5 Reasons to Make Sure Your Contractor Has Builder’s Risk Insurance for Your Project

September 8th, 2014 - By

Builder’s Risk is an insurance policy that covers damage to a project while under construction. You might also hear it broadly referred to as property insurance, installation floater, all-risk coverage, or course of construction insurance. Ideally, the coverage protects you, the contractor, and subcontractors against physical loss or damage to your project until it is completed.

So, if you’re planning a construction project, here are five reasons you should make sure your contractor has a Builder’s Risk policy for your project (so you don’t have to worry about it):

  1. Contractors usually have better access to coverage. Insurance companies tend to give better rates and lower deductibles to construction firms they know and trust. So, owners who don’t build large projects on a regular basis might have a much harder time finding a good, affordable policy on the regular market. This can be especially important when you are building in an earthquake, tornado or flood-prone region.
  2. If you’re building in an existing facility, there is the possibility that a loss could cause damage to your existing structure. Your contractor should be able to add on additional coverages to protect against that particular “what-if.” So, if the HVAC contractor starts up a new system for testing and a fire breaks out and spreads to your existing facility, all of the damage—not just what was under construction—could be covered by the Builder’s Risk policy. This saves you, your contractor, and the subcontractors from the hassle of dealing with multiple claims and multiple insurers, and it doesn’t affect your permanent property coverage.
  3. Recovering after a loss often costs more than it did the first time the work was done.
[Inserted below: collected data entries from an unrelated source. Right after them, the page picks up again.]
-- ==== Sys2Proof/Tests/Slice0.lean ====
section
/-! SUPPORT. The model's own tests. Expected results are the spec's: its encodings (30_encoding.md), the
examples of its rules, and 95_test_vectors.md; the test of the constant π/2 is Machin's formula. The
last part gives, for every statement with hypotheses, states and operands that meet them. -/

namespace Sys2Proof.Test

open Machine Machine.F32 Spec

set_option Elab.async false

/-! ## Helpers -/

/-- The builds the spec's vectors use (95_test_vectors.md). -/
def c42 : Config := { Config.default with n := 4, r := 2 }
def c63 : Config := { Config.default with n := 6, r := 3 }
def c84 : Config := { Config.default with n := 8, r := 4 }

def put (s : State) (b : Buf) (ws : List Word) : State := s.fillBuf b fun i => ws.getD i 0#32

def show' (s : State) (b : Buf) : List Word := (List.range (b.len s.cfg)).map (s.elem b)

/-- What `f` reads in the next state of an outcome. -/
def got {α : Type} (o : Host.Outcome State Fault Refusal) (f : State → α) : Option α :=
  match o with
  | .next t => some (f t)
  | _ => none

def s0 : State := State.reset
def t42 : State := State.resetWith c42
def t63 : State := State.resetWith c63

/-! ## WellFormed: an ill-formed term for each check, refused -/

theorem test_wf_refuses_shift_64 : (Instr.qMul 64).wf = false ∧ (Instr.qMac 64).wf = false ∧
    (Instr.qAddsh 64).wf = false ∧ (Instr.qShrsat 64 16).wf = false := by decide
theorem test_wf_refuses_width_0 : (Instr.qSat 0).wf = false ∧ (Instr.qAddsat 0).wf = false ∧
    (Instr.qShrsat 0 0).wf = false := by decide
theorem test_wf_refuses_width_65 : (Instr.qSat 65).wf = false ∧ (Instr.qAddsat 65).wf = false ∧
    (Instr.qShrsat 0 65).wf = false := by decide
theorem test_wf_accepts_bounds : (Instr.qShrsat 63 64).wf = true ∧ (Instr.qShrsat 0 1).wf = true := by
  decide

/-! ## Decode: the words of 30_encoding.md R91, R94, R99 -/

theorem test_decode_nop : decode 0b00000000000000000000000000000000#32 = .ok .nop := by decide
theorem test_decode_stftInit : decode 0b00010000000000000000000000000000#32 = .ok .stftInit := by decide
theorem test_decode_stftAnalyze : decode 0b00010001000000000000000000000000#32 = .ok .stftAnalyze := by
  decide
theorem test_decode_stftMag : decode 0b00010010000000000000000000000000#32 = .ok .stftMag := by decide
theorem test_decode_stftLogmag : decode 0b00010011000000000000000000000000#32 = .ok .stftLogmag := by
  decide
theorem test_decode_stftMask : decode 0b00010100000000000000000000000000#32 = .ok (.stftMask .gainState) ∧
    decode 0b00010100000000000000000000000001#32 = .ok (.stftMask .gainIn) := by decide
theorem test_decode_stftSynth : decode 0b00010101000000000000000000000000#32 = .ok .stftSynth := by decide
theorem test_decode_qClr : decode 0b00100000000000000000000000000000#32 = .ok .qClr := by decide
theorem test_decode_qMul : decode 0b00100001000011110000000000000000#32 = .ok (.qMul 15) := by decide
theorem test_decode_qMac : decode 0b00100010001111110000000000000000#32 = .ok (.qMac 63) := by decide
theorem test_decode_qAddsh : decode 0b00100011000010000000000000000000#32 = .ok (.qAddsh 8) := by decide
theorem test_decode_qSat : decode 0b00100100000000000011111100000000#32 = .ok (.qSat 64) := by decide
theorem test_decode_qShrsat : decode 0b00100101000001100001001000000000#32 = .ok (.qShrsat 6 19) := by
  decide
theorem test_decode_qAddsat : decode 0b00100110000000000001111100000000#32 = .ok (.qAddsat 32) := by
  decide
theorem test_decode_qInterp : decode 0b00100111000000000000000000000000#32 = .ok .qInterp := by decide
theorem test_decode_qTanh : decode 0b00101000000000000000000000000000#32 = .ok .qTanh := by decide
theorem test_decode_qSigmoid : decode 0b00101001000000000000000000000000#32 = .ok .qSigmoid := by decide
theorem test_decode_qRelu : decode 0b00101010000000000000000000000000#32 = .ok .qRelu := by decide
theorem test_decode_fTanh : decode 0b00110000000000000000000000000000#32 = .ok .fTanh := by decide
theorem test_decode_fSigmoid : decode 0b00110001000000000000000000000000#32 = .ok .fSigmoid := by decide
theorem test_decode_fRelu : decode 0b00110010000000000000000000000000#32 = .ok .fRelu := by decide
theorem test_decode_ppInit : decode 0b01000000000000000000000000000000#32 = .ok .ppInit := by decide
theorem test_decode_ppRun : decode 0b01000001000000000000000000000000#32 = .ok .ppRun := by decide

/-- The rejected words of 95_test_vectors.md section 2.1. -/
theorem test_decode_rejects :
    [0x01000000#32, 0x16000000#32, 0x2B000000#32, 0x42000000#32, 0xFFFFFFFF#32].map decode =
      List.replicate 5 (.error .illegalOp) ∧
    [0x00000001#32, 0x12000001#32, 0x14000002#32, 0x14800000#32, 0x21400000#32, 0x210F0001#32,
      0x24400000#32, 0x24010000#32, 0x24004000#32, 0x25C01200#32, 0x28000100#32, 0x41000080#32].map decode =
      List.replicate 12 (.error .reservedBits) := by decide +kernel
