/-- CLAIM from another station. With an entry held, which takes the circuit of the frame, a change putting its claim to 0:
on another circuit no test; on the own circuit granted at or below the claim held or within the budget with the others and
the own claim, and recorded; else refused, counted, and the claim as it stood. With no entry, one is created in its place
in a table with room; in a full one the longest-silent entry on another circuit is evicted for a sender on the own
circuit, LIVE ones leaving the holder lists, and else "peer table full" is counted. A grant below the claim held is a
headroom rise: it ends the wait of a lowering or of a FOLLOW round, whose CLAIM is offered again, and leaves that of
homing (R32, R33, R36, R105, R110, R111). -/
def Obligations.PeerClaimTested : Prop :=
  ∀ (s : State) (g : Figures) (st : Byte) (f : ClaimFields), Arrives ⟨st, .claim f⟩ s →
    s.station.mode.testsClaims = true → s.station.figures = some g →
    let a := arrived ⟨st, .claim f⟩ s
    let w := f.requested.toNat
    let own := f.circuit.toNat = g.circuit
    let fits := w + (othersOn g st s.clock.peers + s.power.granted) ≤ g.budget
    let put := fun (l : List Peer) (k : ClockCounters) =>
      ({ a with clock := { s.clock with peers := l, counters := k } } : State)
    let refused : PowerState :=
      { s.power with counters := { s.power.counters with peerRefused := satInc s.power.counters.peerRefused } }
    let new : Peer := ⟨st, .other, f.circuit.toNat, 0, if own ∧ fits then w else 0, .live, s.clock.tickCount⟩
    let power := if own ∧ ¬fits ∧ w ≠ 0 then refused else s.power
    (∀ p : Peer, s.clock.peers.find? (fun q => q.station == st) = some p → (∀ q ∈ s.clock.peers, q.station = st → q = p) →
      let write := fun (n : Nat) =>
        s.clock.peers.map (fun q =>
          if q.station == st then
            { q with state := .live, lastHeard := s.clock.tickCount, circuit := f.circuit.toNat, granted := n }
          else q)
      ((∀ r, s.power.round = some r → r.awaiting = false) →
        (p.circuit = f.circuit.toNat →
          exec (.claim st f) s = .next
            (if ¬own then a
            else if w ≤ p.granted ∨ fits then put (write w) s.clock.counters
            else { a with power := refused }))
        ∧ (p.circuit ≠ f.circuit.toNat →
          exec (.claim st f) s = .next { put (write new.granted) s.clock.counters with power := power }))
      ∧ ∀ r : Round, s.power.round = some r → r.awaiting = true → p.circuit = f.circuit.toNat → own → w < p.granted →
        s.power.solo = none → s.power.deferred = [] →
        let t := put (write w) s.clock.counters
        (r.purpose = .homing → exec (.claim st f) s = .next t)
        ∧ (r.purpose = .lowering →
          let body := TxBody.claim ⟨BitVec.ofNat 8 g.circuit, BitVec.ofNat 16 r.request, 3⟩
          HasRoom body s.link.queue →
          exec (.claim st f) s = .next
            { t with
              power := { s.power with round := some ⟨false, r.request, .idle, .lowering, false⟩, reclaim := none }
              link := { a.link with queue := queued body s.link.queue } })
        ∧ ∀ ro : Role, r.purpose = .follow → s.cover.role = some ro → s.colour.fade = none → s.power.settle = none →
          let x := g.baseClaim + g.followAllowance
            + emitterClaim g.emitterWatts (maxLevels s.colour.levels (colourTarget g ro.colour 65536))
          let body := TxBody.claim ⟨BitVec.ofNat 8 g.circuit, BitVec.ofNat 16 x, 2⟩
          HasRoom body s.link.queue →
          exec (.claim st f) s = .next
            { t with
              power := { s.power with
                round := some ⟨false, x, .follow, .follow, false⟩
                reclaim := none
                counters := { s.power.counters with reclaims := satInc s.power.counters.reclaims } }
              link := { a.link with queue := queued body s.link.queue } })
    ∧ (∀ before after : List Peer, s.clock.peers = before ++ after →
      (∀ q ∈ before, q.station.toNat < st.toNat) → (∀ q ∈ after, st.toNat < q.station.toNat) →
      let full : ClockCounters := { s.clock.counters with peerTableFull := satInc s.clock.counters.peerTableFull }
      (s.clock.peers.length < 96 →
        exec (.claim st f) s = .next { put (before ++ new :: after) s.clock.counters with power := power })
      ∧ (96 ≤ s.clock.peers.length → ¬own ∨ (∀ q ∈ s.clock.peers, q.circuit = g.circuit) →
        exec (.claim st f) s = .next { put s.clock.peers full with power := power }))
    ∧ ∀ (old : Peer) (before after : List Peer), 96 ≤ s.clock.peers.length → own → PeerInv s → s.cover.role = none →
      (∀ q ∈ s.clock.peers, q.station ≠ st) → old ∈ s.clock.peers → old.circuit ≠ g.circuit →
      (∀ q ∈ s.clock.peers, q.circuit ≠ g.circuit → q ≠ old →
        (s.clock.tickCount - q.lastHeard).toNat < (s.clock.tickCount - old.lastHeard).toNat
          ∨ q.lastHeard = old.lastHeard ∧ old.station.toNat < q.station.toNat) →
      s.clock.peers.filter (fun q => q.station != old.station) = before ++ after →
      (∀ q ∈ before, q.station.toNat < st.toNat) → (∀ q ∈ after, st.toNat < q.station.toNat) →
      ∃ t : State, exec (.claim st f) s = .next t
        ∧ t = { put (before ++ new :: after)
              { s.clock.counters with peersEvicted := satInc s.clock.counters.peersEvicted } with
            power := power, cover := t.cover }
        ∧ t.cover = { s.cover with lists := t.cover.lists }
        ∧ (old.state = .silent → t.cover.lists = s.cover.lists)
        ∧ (old.state = .live → ∀ l ∈ t.cover.lists, ∀ h ∈ l, h.station ≠ old.station)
Your contractor can get coverage to protect against these additional expenses, which might include things like site security, inspections and testing, permits and fees, lost time, demolition, and “soft costs” (i.e. compensation for architect/engineer services, interest, taxes, advertising, insurance, and legal and accounting expenses).
  4. Builder’s Risk can be extended by 12 to 36 months to accommodate schedule delays and extensions. This way, your contractor is coordinating with the carrier on assuring the extensions are provided for delays, including owner-added scope changes, without you having to worry about it. Coverage should be in effect until the project is substantially complete or custody and control is handed over to you.
  5. With a separate Builder’s Risk policy, you won’t have to worry about holes in your permanent property policy. Many owners choose to simply endorse builder’s risk coverage as part of their permanent property coverage. However, that coverage is rarely as broad as a separate builders risk policy. Contractors have long-standing relationships with insurers and underwriters, enabling them to obtain highly developed policies with specialized coverage extensions to best protect the project.

When it comes to Builder’s Risk insurance, every policy is different. The policies are “nonstandard,” meaning that every carrier has unique forms, endorsements, and exclusions. There’s no guarantee that a contractor’s policy will always provide broader coverage to an owner, so we recommend that you, as the owner, make sure the contractor’s coverage meets your needs. One way to put your mind at ease is to always hire a contractor with a capable Risk Management team who is there to look out for your interests and answer your questions.

Like all insurance policies, you hope you never have to use it, but if you do, you’ll be glad your contractor had it. That was certainly the case with Vilonia Intermediate School, a Nabholz project recently destroyed just weeks before completion. A good Builder’s Risk policy and good risk management practices by the Nabholz team has made a world of difference for our client, our subcontractors, and our company, as we work to recover and rebuild what was lost in the tornado.

And finally, a boring legal disclaimer: This article is provided for informational purposes only and does not constitute legal advice.